On the new F28075, can someone please confirm:

 

-The maximum QEP clock frequency input from encoder?

 

-Can all 3 QEP’s operate simultaneously without any pin overlapping?

 

 

Thanks in advance,

Billy

  • 0
    TI__Guru 61235 points

    Hello Billy,

    BillyO said:

    On the new F28057, can someone please confirm:

    I believe you mean the F28075.

    BillyO said:

    The maximum QEP clock frequency input from encoder?

    The QEP input timing requirements are provided in the device datasheet, SPRS902C, Table 5-59.

    BillyO said:

    Can all 3 QEP’s operate simultaneously without any pin overlapping?

    Yes.  Please see the pin muxing Table 4-1 in the datasheet SPRS902C, p.11.

    - David

  • 0 in reply to David M. Alter
    TI__Genius 17555 points
    Thanks David, good catch you’re right I meant F2807x and I've fixed the post. We saw that table with equations and looked at it for a while, but the question came up where the customer was wanting to know from us what the maximum supported QEP clock could be. I don’t have an easy answer for that so wanted to ask.

    Do you happen to have a known max frequency figure?

    Thanks,
    Billy
  • 0 in reply to BillyO
    TI__Guru 61235 points
    Billy,

    Per table 5-59, the maximum QEP period tw(QEP) is 2*tc(SYSCLK) (twice the system clock frequency). Maximum SYSCLK is 120 MHz from Table 5-12. Hence, maximum QEP frequency is 60 MHz.

    Basically, what the spec says is that the QEP edges must not occur faster than twice the system clock. This ensures that each transition on the QEP will get sampled on (caught by) a system clock edge.

    Note that the encoder may have trouble driving the signals at that speed. Most encoders do not operate that fast, much less the motor to which it is typically attached.
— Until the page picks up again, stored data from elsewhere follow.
-- ==== Sys2Proof/Machine/Tables.lean ====
section
/-! DEFINITION. Arithmetic in GF(2^8) and the values of the table ROM (40_gf_tables.md R61 to R79). -/

namespace Sys2Proof.Machine

/-- Byte `i` of the `n`-byte string whose hexadecimal digits are those of `v`: the leftmost pair is index 0 (R8). -/
def hexByte (n v i : Nat) : Byte := BitVec.ofNat 8 (v >>> (8 * (n - 1 - i)))

/-- The `n`-byte string whose hexadecimal digits are those of `v` (R8). -/
def hexBytes (n v : Nat) : List Byte := (List.range n).map (hexByte n v)

/-- Field doubling (R64). -/
def xtime (b : Byte) : Byte :=
  if b.getLsbD 7 then (b <<< 1) ^^^ 0x1B else b <<< 1

/-- Multiplication in the field, `a ⊗ b`, by the algorithm of R63. -/
def gmul (a b : Byte) : Byte :=
  ((List.range 8).foldl (fun (pa : Byte × Byte) i =>
    (if b.getLsbD i then pa.1 ^^^ pa.2 else pa.1, xtime pa.2)) (0, a)).1

/-- Multiplicative inverse in the field, with `inv(0x00) = 0x00` (R67). -/
def inv (a : Byte) : Byte :=
  (((List.range 256).map (BitVec.ofNat 8)).find? fun y => gmul a y == 1).getD 0

/-- The affine transform of the S-box construction (R68). -/
def affine (y : Byte) : Byte :=
  y ^^^ y.rotateLeft 1 ^^^ y.rotateLeft 2 ^^^ y.rotateLeft 3 ^^^ y.rotateLeft 4 ^^^ 0x63

/-- Entry `b` of a 256-entry table written as 16 rows: for `b = 0xHL`, row `Hx` and column `xL` (40_gf_tables.md). -/
def tableEntry (rows : List Nat) (b : Byte) : Byte :=
  hexByte 16 (rows.getD (b.toNat / 16) 0) (b.toNat % 16)

/-- The values of `SBOX`, one row `Hx` of 16 entries a line (R69). -/
def rowsSBOX : List Nat :=
  [0x637c777bf26b6fc53001672bfed7ab76,
   0xca82c97dfa5947f0add4a2af9ca472c0,
   0xb7fd9326363ff7cc34a5e5f171d83115,
   0x04c723c31896059a071280e2eb27b275,
   0x09832c1a1b6e5aa0523bd6b329e32f84,
   0x53d100ed20fcb15b6acbbe394a4c58cf,
   0xd0efaafb434d338545f9027f503c9fa8,
   0x51a3408f929d38f5bcb6da2110fff3d2,
   0xcd0c13ec5f974417c4a77e3d645d1973,
   0x60814fdc222a908846eeb814de5e0bdb,
   0xe0323a0a4906245cc2d3ac629195e479,
   0xe7c8376d8dd54ea96c56f4ea657aae08,
   0xba78252e1ca6b4c6e8dd741f4bbd8b8a,
   0x703eb5664803f60e613557b986c11d9e,
   0xe1f8981169d98e949b1e87e9ce5528df,
   0x8ca1890dbfe6426841992d0fb054bb16]

/-- The values of `INVSBOX`, one row `Hx` of 16 entries a line (R70). -/
def rowsINVSBOX : List Nat :=
  [0x52096ad53036a538bf40a39e81f3d7fb,
   0x7ce339829b2fff87348e4344c4dee9cb,
   0x547b9432a6c2233dee4c950b42fac34e,
   0x082ea16628d924b2765ba2496d8bd125,
   0x72f8f66486689816d4a45ccc5d65b692,
   0x6c704850fdedb9da5e154657a78d9d84,
   0x90d8ab008cbcd30af7e45805b8b34506,
   0xd02c1e8fca3f0f02c1afbd0301138a6b,
   0x3a9111414f67dcea97f2cfcef0b4e673,
   0x96ac7422e7ad3585e2f937e81c75df6e,
   0x47f11a711d29c5896fb7620eaa18be1b,
   0xfc563e4bc6d279209adbc0fe78cd5af4,
   0x1fdda8338807c731b11210592780ec5f,
   0x60517fa919b54a0d2de57a9f93c99cef,
   0xa0e03b4dae2af5b0c8ebbb3c83539961,
   0x172b047eba77d626e169146355210c7d]

/-- The values of `MUL2`, one row `Hx` of 16 entries a line (R71). -/
def rowsMUL2 : List Nat :=
  [0x00020406080a0c0e10121416181a1c1e,
   0x20222426282a2c2e30323436383a3c3e,
   0x40424446484a4c4e50525456585a5c5e,
   0x60626466686a6c6e70727476787a7c7e,
   0x80828486888a8c8e90929496989a9c9e,
   0xa0a2a4a6a8aaacaeb0b2b4b6b8babcbe,
   0xc0c2c4c6c8caccced0d2d4d6d8dadcde,
   0xe0e2e4e6e8eaeceef0f2f4f6f8fafcfe,
   0x1b191f1d131117150b090f0d03010705,
   0x3b393f3d333137352b292f2d23212725,
   0x5b595f5d535157554b494f4d43414745,
   0x7b797f7d737177756b696f6d63616765,
   0x9b999f9d939197958b898f8d83818785,
   0xbbb9bfbdb3b1b7b5aba9afada3a1a7a5,
   0xdbd9dfddd3d1d7d5cbc9cfcdc3c1c7c5,
   0xfbf9fffdf3f1f7f5ebe9efede3e1e7e5]

/-- The values of `MUL3`, one row `Hx` of 16 entries a line (R72). -/
def rowsMUL3 : List Nat :=
  [0x000306050c0f0a09181b1e1d14171211,
   0x303336353c3f3a39282b2e2d24272221,
   0x606366656c6f6a69787b7e7d74777271,
   0x505356555c5f5a59484b4e4d44474241,
   0xc0c3c6c5cccfcac9d8dbdeddd4d7d2d1,
   0xf0f3f6f5fcfffaf9e8ebeeede4e7e2e1,
   0xa0a3a6a5acafaaa9b8bbbebdb4b7b2b1,
   0x909396959c9f9a99888b8e8d84878281,
   0x9b989d9e97949192838085868f8c898a,
   0xaba8adaea7a4a1a2b3b0b5b6bfbcb9ba,
   0xfbf8fdfef7f4f1f2e3e0e5e6efece9ea,
   0xcbc8cdcec7c4c1c2d3d0d5d6dfdcd9da,
   0x5b585d5e57545152434045464f4c494a,
   0x6b686d6e67646162737075767f7c797a,
   0x3b383d3e37343132232025262f2c292a,
   0x0b080d0e07040102131015161f1c191a]

/-- The values of `MUL9`, one row `Hx` of 16 entries a line (R73). -/
def rowsMUL9 : List Nat :=
  [0x0009121b242d363f48415a536c657e77,
   0x9099828bb4bda6afd8d1cac3fcf5eee7,
   0x3b3229201f160d04737a6168575e454c,
   0xaba2b9b08f869d94e3eaf1f8c7ced5dc,
   0x767f646d525b40493e372c251a130801,
   0xe6eff4fdc2cbd0d9aea7bcb58a839891,
   0x4d445f5669607b72050c171e2128333a,
   0xddd4cfc6f9f0ebe2959c878eb1b8a3aa,
   0xece5fef7c8c1dad3a4adb6bf8089929b,
   0x7c756e6758514a43343d262f1019020b,
   0xd7dec5ccf3fae1e89f968d84bbb2a9a0,
   0x474e555c636a71780f061d142b223930,
   0x9a938881beb7aca5d2dbc0c9f6ffe4ed,
   0x0a0318112e273c35424b5059666f747d,
   0xa1a8b3ba858c979ee9e0fbf2cdc4dfd6,
   0x3138232a151c070e79706b625d544f46]

/-- The values of `MUL11`, one row `Hx` of 16 entries a line (R74). -/
def rowsMUL11 : List Nat :=
  [0x000b161d2c273a3158534e45747f6269,
   0xb0bba6ad9c978a81e8e3fef5c4cfd2d9,
   0x7b706d66575c414a2328353e0f041912,
   0xcbc0ddd6e7ecf1fa9398858ebfb4a9a2,
   0xf6fde0ebdad1ccc7aea5b8b38289949f,
   0x464d505b6a617c771e1508033239242f,
   0x8d869b90a1aab7bcd5dec3c8f9f2efe4,
   0x3d362b20111a070c656e737849425f54,
   0xf7fce1eadbd0cdc6afa4b9b28388959e,
   0x474c515a6b607d761f1409023338252e,
   0x8c879a91a0abb6bdd4dfc2c9f8f3eee5,
   0x3c372a21101b060d646f727948435e55,
   0x010a171c2d263b3059524f44757e6368,
   0xb1baa7ac9d968b80e9e2fff4c5ced3d8,
   0x7a716c67565d404b2229343f0e051813,
   0xcac1dcd7e6edf0fb9299848fbeb5a8a3]

/-- The values of `MUL13`, one row `Hx` of 16 entries a line (R75). -/
def rowsMUL13 : List Nat :=
  [0x000d1a1734392e236865727f5c51464b,
   0xd0ddcac7e4e9fef3b8b5a2af8c81969b,
   0xbbb6a1ac8f829598d3dec9c4e7eafdf0,
   0x6b66717c5f524548030e1914373a2d20,
   0x6d60777a5954434e05081f12313c2b26,
   0xbdb0a7aa8984939ed5d8cfc2e1ecfbf6,
   0xd6dbccc1e2eff8f5beb3a4a98a87909d,
   0x060b1c11323f28256e6374795a57404d,
   0xdad7c0cdeee3f4f9b2bfa8a5868b9c91,
   0x0a07101d3e332429626f7875565b4c41,
   0x616c7b7655584f420904131e3d30272a,
   0xb1bcaba685889f92d9d4c3ceede0f7fa,
   0xb7baada0838e9994dfd2c5c8ebe6f1fc,
   0x676a7d70535e49440f0215183b36212c,
   0x0c01161b3835222f64697e73505d4a47,
   0xdcd1c6cbe8e5f2ffb4b9aea3808d9a97]

/-- The values of `MUL14`, one row `Hx` of 16 entries a line (R76). -/
def rowsMUL14 : List Nat :=
  [0x000e1c123836242a707e6c624846545a,
   0xe0eefcf2d8d6c4ca909e8c82a8a6b4ba,
   0xdbd5c7c9e3edfff1aba5b7b9939d8f81,
   0x3b352729030d1f114b455759737d6f61,
   0xada3b1bf959b8987ddd3c1cfe5ebf9f7,
   0x4d43515f757b69673d33212f050b1917,
   0x76786a644e40525c06081a143e30222c,
   0x96988a84aea0b2bce6e8faf4ded0c2cc,
   0x414f5d537977656b313f2d230907151b,
   0xa1afbdb39997858bd1dfcdc3e9e7f5fb,
   0x9a948688a2acbeb0eae4f6f8d2dccec0,
   0x7a746668424c5e500a041618323c2e20,
   0xece2f0fed4dac8c69c92808ea4aab8b6,
   0x0c02101e343a28267c72606e444a5856,
   0x37392b250f01131d47495b557f71636d,
   0xd7d9cbc5efe1f3fda7a9bbb59f91838d]

/-- The round constants `RCON[1]` to `RCON[10]` (R77). -/
def valuesRCON : List Byte := [0x01, 0x02, 0x04, 0x08, 0x10, 0x20, 0x40, 0x80, 0x1B, 0x36]

/-- The table ROM at the standard values (R19, R79). -/
def standardTables : Tables where
  SBOX := tableEntry rowsSBOX
  INVSBOX := tableEntry rowsINVSBOX
  MUL2 := tableEntry rowsMUL2
  MUL3 := tableEntry rowsMUL3
  MUL9 := tableEntry rowsMUL9
  MUL11 := tableEntry rowsMUL11
  MUL13 := tableEntry rowsMUL13
  MUL14 := tableEntry rowsMUL14
  RCON := fun r => valuesRCON.getD r.pred.val 0

/-- The engine: the standard tables, and `MAXLEN` unbounded, its default (R7). Log entry 8. -/
def engine : Config where
  maxLen := none
  tables := standardTables

end Sys2Proof.Machine
end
Consider 1000 pulses per revolution of the quadrature encoder. 60MHz QEP edges on QEPA and QEPB signals of a quadrature encoder would mean (60 MHz)/(1000/4) = 240000 rps, which is 14.4M rpm. I don't think most motors would work too long at that speed.

    Regards,
    David
  • 0 in reply to David M. Alter
    TI__Genius 17555 points
    Thanks a lot for that David, that helped put it in perspective.

    Thanks,
    Billy